You can achieve your goal (or - almost, details to follow) using Window Functions. The idea here would be to (1) add an "id" column to sort by, (2) use a Window function (based on that ordering) to count the number of previous instances of "1A", and then (3) using these "counts" as the "group id" that ties all records of each group together, and group by it:
import functions._
import spark.implicits._
// sample data:
val df = Seq("1A", "1B", "1C", "2A", "2B", "2C", "1A", "1C", "2B", "2C", "1A", "1B", "1C").toDF("val")
val result = df.withColumn("id", monotonically_increasing_id()) // add row ID
.withColumn("isDelimiter", when($"val" === "1A", 1).otherwise(0)) // add group "delimiter" indicator
.withColumn("groupId", sum("isDelimiter").over(Window.orderBy($"id"))) // add groupId using Window function
.groupBy($"groupId").agg(collect_list($"val") as "list") // NOTE: order of list might not be guaranteed!
.orderBy($"groupId").drop("groupId") // removing groupId
result.show(false)
// +------------------------+
// |list |
// +------------------------+
// |[1A, 1B, 1C, 2A, 2B, 2C]|
// |[1A, 1C, 2B, 2C] |
// |[1A, 1B, 1C] |
// +------------------------+
(if having the result as a list does not fit your needs, I'll leave it to you to transform this column to whatever you need)

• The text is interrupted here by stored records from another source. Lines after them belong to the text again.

theorem decideSave_sheds : Sheds s (decideSave l body role s).state := by
  unfold decideSave
  repeat' split
  any_goals exact .refl s
  · exact .refuseFirst _ (Sheds.trans (.invalidate _) (.of_same rfl))

theorem decideUnpark_sheds : Sheds s (decideUnpark l body role s).state := by
  unfold decideUnpark
  repeat' split
  any_goals exact .refl s
  all_goals exact .filter _

end

/-! ### The rows that set or change a park (R114 to R117) -/

theorem State.isParked_iff (s : State) (c : Fin 768) : s.isParked c = true ↔ ∃ x ∈ s.parks, x.circuit = c := by
  simp only [State.isParked, List.any_eq_true, decide_eq_true_eq]

/-- A STEADY park has no field but its level (R114). -/
theorem Park.legal_steady (c : Fin 768) {level : Nat} (h : level ≤ Config.full) (l : Link) : Park.Legal ⟨c, level, none, l⟩ :=
  ⟨h, nofun⟩

theorem flashTime_legal (b : Byte) : 1 ≤ flashTime b.toNat ∧ flashTime b.toNat ≤ 255 := by
  have range := b.isLt
  unfold flashTime
  omega

/-- The FLASH entry of a request: its levels are two-byte fields, and a time of 0 is held to 1 (R115). -/
theorem flashPark_legal {body : List Byte} {f : FlashFields} (h : readFlash body = some f) (c : Fin 768) (l : Link) :
    (flashPark c f l).Legal := by
  unfold readFlash at h
  split at h
  · cases h
    refine ⟨be16_le_full _ _, fun g hg => ?_⟩
    cases hg
    exact ⟨be16_le_full _ _, (flashTime_legal _).1, (flashTime_legal _).2, (flashTime_legal _).1, (flashTime_legal _).2⟩
  · cases h

theorem readWords2_level {body : List Byte} {k v : Nat} (h : readWords2 body = some (k, v)) : v ≤ Config.full := by
  unfold readWords2 at h
  split at h
  · cases h
    exact be16_le_full _ _
  · cases h

theorem nudged_le_full (level : Nat) (delta : Int) : nudged level delta ≤ Config.full := by
  unfold nudged Config.full
  omega

/-- A toggle changes the phase and the timer alone (R116). -/
theorem Park.Legal.toggle {x : Park} (legal : x.Legal) : Park.Legal { x with flash := x.flash.map Flashing.toggle } := by
  obtain ⟨level, flash⟩ := legal
  refine ⟨level, fun f hf => ?_⟩
  obtain ⟨g, hg, rfl⟩ := Option.map_eq_some_iff.1 hf
  unfold Flashing.toggle
  split <;> exact flash g hg

namespace State.ParksLegal

theorem modPark (legal : s.ParksLegal) {c : Fin 768} {f : Park → Park} (circuit : ∀ x, x.circuit = c → (f x).circuit = c)
    (entries : ∀ x ∈ s.parks, (f x).Legal) : (s.modPark c f).ParksLegal := by
  refine legal.map rfl (fun x => ?_) fun x hx => ?_
  · split
    · next h => rw [circuit x h, h]
    · rfl
  · split
    · exact entries x hx
    · exact legal.entries x hx

/-- A park set updates the entry of its circuit or joins a list with room: the length and the circuits stay within R111. -/
theorem setPark (legal : s.ParksLegal) {x : Park} (hx : x.Legal) (code : ResultCode) :
    (setPark x code s).state.ParksLegal := by
  unfold Machine.setPark
  split
  · exact legal.modPark (fun _ _ => rfl) fun _ _ => hx
  · next new =>
    split
    · next room =>
      exact legal.append rfl (fun y hy same => new ((s.isParked_iff _).2 ⟨y, hy, same⟩)) room hx
    · exact legal

variable (l : Link) (body : List Byte) (role : Role)

theorem decidePark (legal : s.ParksLegal) : (decidePark l body role s).state.ParksLegal := by
  unfold Machine.decidePark
  repeat' split
  any_goals exact legal
  next read _ _ _ _ => exact legal.setPark (Park.legal_steady _ (readWords2_level read) _) _

theorem decideFlash (legal : s.ParksLegal) : (decideFlash l body role s).state.ParksLegal := by
  unfold Machine.decideFlash
  repeat' split
  any_goals exact legal
  next read _ _ _ _ => exact legal.setPark (flashPark_legal read _ _) _

theorem decideNudge (legal : s.ParksLegal) : (decideNudge l body role s).state.ParksLegal := by
  unfold Machine.decideNudge
  repeat' split
  any_goals exact legal
  · exact legal.modPark (fun _ h => h) fun x hx => ⟨nudged_le_full _ _, (legal.entries x hx).2⟩

/-- The expiry of a flash timer (R116). -/
theorem flashExpiry (legal : s.ParksLegal) (c : Fin 768) : (s.flashExpiry c).ParksLegal :=
  legal.modPark (fun _ h => h) fun x hx => (legal.entries x hx).toggle

/-! ### One step -/

theorem requestRow (q : Request) {decision : Role → State → Verdict} (legal : s.ParksLegal)
    (hd : ∀ role s, s.ParksLegal → (decision role s).state.ParksLegal) : (Machine.requestRow l q decision s).ParksLegal := by
  have received : (s.receive l q).ParksLegal := legal.shed (.of_same rfl)
  obtain ⟨-, h⟩ | ⟨-, h⟩ | ⟨-, -, h⟩ | ⟨-, -, h⟩ := requestRow_cases s l q decision <;> rw [h]
  · exact legal
  · exact (hd _ _ legal).shed (.settle l _)
  · exact (hd _ _ received).shed (.settle l _)
  · exact received

/-- A request row whose decision at most removes parks. -/
theorem otherRow (q : Request) {decision : Role → State → Verdict} (legal : s.ParksLegal)
    (hd : ∀ role s, Sheds s (decision role s).state) : (Machine.requestRow l q decision s).ParksLegal :=
  legal.requestRow l q fun role _ h => h.shed (hd role _)

/-- Whatever the command, the park list stays legal. -/
theorem exec {c : Instr} (legal : s.ParksLegal) (h : Machine.exec c s = .next t) : t.ParksLegal := by
  cases c <;> obtain rfl := Host.Outcome.next.inj h
  case park => exact legal.requestRow _ _ fun _ _ => .decidePark _ _ _
  case flash => exact legal.requestRow _ _ fun _ _ => .decideFlash _ _ _
  case nudge => exact legal.requestRow _ _ fun _ _ => .decideNudge _ _ _
  case flashTimerExpiry => exact whileRunning_keeps legal (legal.flashExpiry _)
  case unpark => exact legal.otherRow _ _ (decideUnpark_sheds _ _)
  case unknownKind =>
    split
    · exact legal
    · exact legal.otherRow _ _ fun _ s => .refl s
  case cueOpen => exact legal.otherRow _ _ (decideCueOpen_sheds _ _)
  case go => exact legal.otherRow _ _ (decideGo_sheds _ _)
  case back => exact legal.otherRow _ _ (decideBack_sheds _ _)
  case manual => exact legal.otherRow _ _ (decideManual_sheds _ _)
  case release => exact legal.otherRow _ _ (decideRelease_sheds _ _)
  case hold => exact legal.otherRow _ _ fun role s => decideHolds_sheds _ _ role s true
  case resume => exact legal.otherRow _ _ fun role s => decideHolds_sheds _ _ role s false
  case save => exact legal.otherRow _ _ (decideSave_sheds _ _)
  -- No branch of the other requests writes the park list.
  case status | read | takeLead | yieldLead | linkSetup | cueMoves | cueClose | cueDrop | rate | pbLevel | playbackSetup
      | patchSet | bankClear | bankCopy | bankSelect | startBank | profileSet | lawLoad | lineSetup | lookSet | lookRaise
      | lookLower | grand | rackSetup =>
    refine legal.otherRow _ _ fun role s => ?_
    simp only [decideStatus, decideRead, decideTakeLead, decideYieldLead, decideLinkSetup, decideCueMoves, decideCueClose,
      decideCueDrop, decideRate, decidePbLevel, decidePlaybackSetup, decidePatchSet, State.patch, decideBankClear,
      decideBankCopy, decideBankSelect, decideStartBank, decideProfileSet, State.setProfile, decideLawLoad, decideLineSetup,
      State.setupLine, State.edge, decideLookSet, decideRaise, decideGrand, decideRackSetup, refuseFirst]
    repeat' split
    all_goals exact .of_same rfl
  case fadeTick => exact whileRunning_keeps legal (legal.shed (.of_beside s.tick_beside))
  case followDue => exact whileRunning_keeps legal (legal.shed (.of_beside (State.followDue_beside _)))
  case badTelegram | linkByteReceived => exact whileRunning_keeps legal (legal.shed (.handOn _ _))
  case rebuildEnd => exact whileRunning_keeps legal (legal.shed .endRebuild)
  case saveEnd => exact whileRunning_keeps legal (legal.shed .saveEnd)
  case saveWriteFailure => exact whileRunning_keeps legal (legal.shed .saveFailure)
  case silenceMonitorExpiry => exact whileRunning_keeps legal (legal.shed (.silence _))
  -- Nor does any branch of these events.
  case validTelegram | interByteGap | replySent | supplyDip | echoTimerExpiry =>
    exact whileRunning_keeps legal (legal.shed (.of_same rfl))
  case debounceTimerExpiry | frameStart =>
    refine whileRunning_keeps legal (legal.shed ?_)
    simp only [State.debounceExpiry, State.edge, State.frameStart]
    repeat' split
    all_goals exact .of_same rfl
  case lineInputChange =>
    refine legal.shed ?_
    unfold State.inputChange
    dsimp only
    repeat' split
    all_goals exact .of_same rfl
  -- A reset and a cold start leave no park; a dip and its restart keep them all (R179, R181).
  case resetAssert =>
    unfold State.lowerReset
    split
    · exact legal.shed .assertReset
    · exact legal.shed .assertReset
    · exact legal.shed (.of_same rfl)
  case coldStart =>
    unfold State.startCold
    split
    · exact legal.shed .coldStart
    · exact legal.shed .coldStart
    · exact legal.shed .coldStart
    · exact legal.shed (.of_same rfl)
  case dipRestart =>
    unfold State.recover
    split
    · exact legal
    · exact legal
    · exact legal.shed .dipRestart
    · exact legal.shed .assertReset

end State.ParksLegal

/-- Settles O50: PARK, FLASH and NUDGE set a legal entry in a list that has room for it (`State.ParksLegal.setPark`,
`State.ParksLegal.modPark`), a flash timer toggles one, and everything else at most removes parks (`Sheds`). -/
theorem everyStepKeepsTheParkListLegal : Obligations.EveryStepKeepsTheParkListLegal := by
  intro s t legal h
  unfold step at h
  split at h
  · cases h
    exact legal
  · next rest _ =>
    have taken : Sheds s { s with pending := rest } := .of_same rfl
    exact (legal.shed taken).exec h

end Sys2Proof.Machine
end

section
namespace Sys2Proof.Machine

variable {s t : State} {c : Fin 768}

/-! ### The look level and the park of a circuit (R111, R136) -/

/-- A look is raised by the desk flags and the stage lines under the rig's settings, and by nothing else (R133). -/
theorem State.raised_congr (rig : s.rig = t.rig) (stage : s.stage = t.stage) (flags : s.deskRaised = t.deskRaised) (k : Fin 4) :
    s.raised k = t.raised k := by
  unfold State.raised State.asserted
  rw [rig, stage, flags]

theorem State.lookLevel_congr (rig : s.rig = t.rig) (stage : s.stage = t.stage) (flags : s.deskRaised = t.deskRaised) :
    s.lookLevel c = t.lookLevel c := by
  unfold State.lookLevel State.lookCandidates
  simp only [State.raised_congr rig stage flags, rig]

theorem State.park?_congr (parks : s.parks = t.parks) : s.park? c = t.park? c := by
  unfold State.park?
  rw [parks]

theorem State.park?_ne_none (parked : ∃ x ∈ s.parks, x.circuit = c) : s.park? c ≠ none := by
  obtain ⟨x, hx, same⟩ := parked
  exact fun h => List.find?_eq_none.1 h x hx (decide_eq_true same)

theorem State.park?_eq_none (free : ∀ x ∈ s.parks, x.circuit ≠ c) : s.park? c = none :=
  List.find?_eq_none.2 fun x hx => by simpa using free x hx

/-- In a legal list the search for a circuit's park finds its one entry. -/
theorem State.ParksLegal.park?_eq_some (legal : s.ParksLegal) {x : Park} (hx : x ∈ s.parks) (same : x.circuit = c) :
    s.park? c = some x := by
  rcases found : s.park? c with _ | y
  · exact absurd found (State.park?_ne_none ⟨x, hx, same⟩)
  · have circuit : y.circuit = c := of_decide_eq_true (List.find?_some (p := fun y : Park => decide (y.circuit = c)) found)
    rw [legal.eq_of_circuit hx (List.mem_of_find?_eq_some found) (same.trans circuit.symm)]

/-! ### The output by what holds the circuit (R145, R146) -/

theorem State.rawLevel_of_look {v : Nat} (look : s.lookLevel c = some v) : s.rawLevel c = v := by
  unfold State.rawLevel
  rw [look, Option.getD_some]

theorem State.rawLevel_of_park {x : Park} (look : s.lookLevel c = none) (park : s.park? c = some x) :
    s.rawLevel c = x.level := by
  unfold State.rawLevel State.parkedLevel
  rw [look, park, Option.getD_none]

theorem State.rawLevel_of_show (look : s.lookLevel c = none) (park : s.park? c = none) : s.rawLevel c = s.showOutput c := by
  unfold State.rawLevel State.parkedLevel
  rw [look, park, Option.getD_none]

The major caveat here is that collect_list
does not necessarily guarantee preserving order - once you use groupBy
, the order is potentially lost. So - the order within each resulting list might be wrong (the separation to groups, however, is necessarily correct). If that's important to you, it can be worked around by collecting a list of a column that also contains the "id"
column and using it later to sort these lists.
EDIT: realizing this answer isn't complete without solving this caveat, and realizing it's not trivial - here's how you can solve it:
Define the following UDF:
val getSortedValues = udf { (input: mutable.Seq[Row]) => input
.map { case Row (id: Long, v: String) => (id, v) }
.sortBy(_._1)
.map(_._2)
}
Then, replace the row .groupBy($"groupId").agg(collect_list($"val") as "list")
in the suggested solution above with these rows:
.groupBy($"groupId")
.agg(collect_list(struct($"id" as "_1", $"val" as "_2")) as "list")
.withColumn("list", getSortedValues($"list"))
This way we necessarily preserve the order (with the price of sorting these small lists).